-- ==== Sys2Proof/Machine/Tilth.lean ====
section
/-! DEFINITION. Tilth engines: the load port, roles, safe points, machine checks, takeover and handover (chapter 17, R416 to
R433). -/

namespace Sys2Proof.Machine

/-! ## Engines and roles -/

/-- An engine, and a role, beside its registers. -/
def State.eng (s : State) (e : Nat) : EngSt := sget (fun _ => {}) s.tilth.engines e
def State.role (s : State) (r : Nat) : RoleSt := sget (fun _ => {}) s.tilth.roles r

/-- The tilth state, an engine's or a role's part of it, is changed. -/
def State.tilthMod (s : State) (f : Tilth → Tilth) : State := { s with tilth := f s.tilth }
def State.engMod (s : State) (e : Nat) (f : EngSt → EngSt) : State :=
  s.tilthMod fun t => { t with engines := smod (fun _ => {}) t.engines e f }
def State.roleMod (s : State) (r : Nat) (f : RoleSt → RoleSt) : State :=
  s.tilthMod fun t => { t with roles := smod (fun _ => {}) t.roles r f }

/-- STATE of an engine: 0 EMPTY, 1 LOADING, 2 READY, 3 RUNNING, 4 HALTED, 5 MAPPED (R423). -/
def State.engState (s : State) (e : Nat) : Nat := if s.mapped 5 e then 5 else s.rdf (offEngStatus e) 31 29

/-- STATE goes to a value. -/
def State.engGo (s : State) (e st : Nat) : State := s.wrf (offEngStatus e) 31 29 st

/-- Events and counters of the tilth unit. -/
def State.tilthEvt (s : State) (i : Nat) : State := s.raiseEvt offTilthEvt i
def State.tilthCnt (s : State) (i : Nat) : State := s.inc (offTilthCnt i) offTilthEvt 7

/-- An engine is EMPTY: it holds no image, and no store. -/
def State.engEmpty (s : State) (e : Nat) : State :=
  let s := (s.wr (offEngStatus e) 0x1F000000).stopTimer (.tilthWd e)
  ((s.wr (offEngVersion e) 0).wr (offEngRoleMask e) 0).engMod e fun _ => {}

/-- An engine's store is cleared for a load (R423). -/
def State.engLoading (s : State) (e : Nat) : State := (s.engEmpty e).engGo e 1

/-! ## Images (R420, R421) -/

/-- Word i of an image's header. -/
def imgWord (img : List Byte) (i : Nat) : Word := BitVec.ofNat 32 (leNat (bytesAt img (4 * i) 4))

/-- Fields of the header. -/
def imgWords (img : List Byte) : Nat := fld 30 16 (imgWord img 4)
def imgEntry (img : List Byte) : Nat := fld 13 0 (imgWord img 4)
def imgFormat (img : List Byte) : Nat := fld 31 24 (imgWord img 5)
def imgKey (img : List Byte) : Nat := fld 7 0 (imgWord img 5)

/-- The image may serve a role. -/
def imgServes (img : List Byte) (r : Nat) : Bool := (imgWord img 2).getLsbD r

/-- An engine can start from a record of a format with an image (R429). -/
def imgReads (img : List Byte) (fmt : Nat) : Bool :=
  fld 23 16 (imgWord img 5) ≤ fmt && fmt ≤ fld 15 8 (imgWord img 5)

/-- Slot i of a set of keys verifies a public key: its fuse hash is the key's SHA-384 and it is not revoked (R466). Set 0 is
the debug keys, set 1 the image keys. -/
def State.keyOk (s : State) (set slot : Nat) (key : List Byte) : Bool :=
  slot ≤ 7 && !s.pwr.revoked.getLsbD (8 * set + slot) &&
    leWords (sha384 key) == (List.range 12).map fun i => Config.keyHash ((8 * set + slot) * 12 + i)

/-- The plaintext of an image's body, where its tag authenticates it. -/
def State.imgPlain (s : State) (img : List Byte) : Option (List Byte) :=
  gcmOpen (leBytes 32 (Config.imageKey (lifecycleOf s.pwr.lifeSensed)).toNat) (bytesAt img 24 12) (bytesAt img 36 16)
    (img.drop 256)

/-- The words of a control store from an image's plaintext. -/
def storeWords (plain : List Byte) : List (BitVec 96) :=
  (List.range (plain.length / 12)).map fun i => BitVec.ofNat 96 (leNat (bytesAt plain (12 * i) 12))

> _YOUR INSTRUCTIONS_: Look through the data above and report every line in which "List" appears.

> _YOUR RESPONSE_:
def imgWord (img : List Byte) (i : Nat) : Word := BitVec.ofNat 32 (leNat (bytesAt img (4 * i) 4))
def imgWords (img : List Byte) : Nat := fld 30 16 (imgWord img 4)
def imgEntry (img : List Byte) : Nat := fld 13 0 (imgWord img 4)
def imgFormat (img : List Byte) : Nat := fld 31 24 (imgWord img 5)
def imgKey (img : List Byte) : Nat := fld 7 0 (imgWord img 5)
def imgServes (img : List Byte) (r : Nat) : Bool := (imgWord img 2).getLsbD r
def imgReads (img : List Byte) (fmt : Nat) : Bool :=
def State.keyOk (s : State) (set slot : Nat) (key : List Byte) : Bool :=
    leWords (sha384 key) == (List.range 12).map fun i => Config.keyHash ((8 * set + slot) * 12 + i)
def State.imgPlain (s : State) (img : List Byte) : Option (List Byte) :=
def storeWords (plain : List Byte) : List (BitVec 96) :=
  (List.range (plain.length / 12)).map fun i => BitVec.ofNat 96 (leNat (bytesAt plain (12 * i) 12))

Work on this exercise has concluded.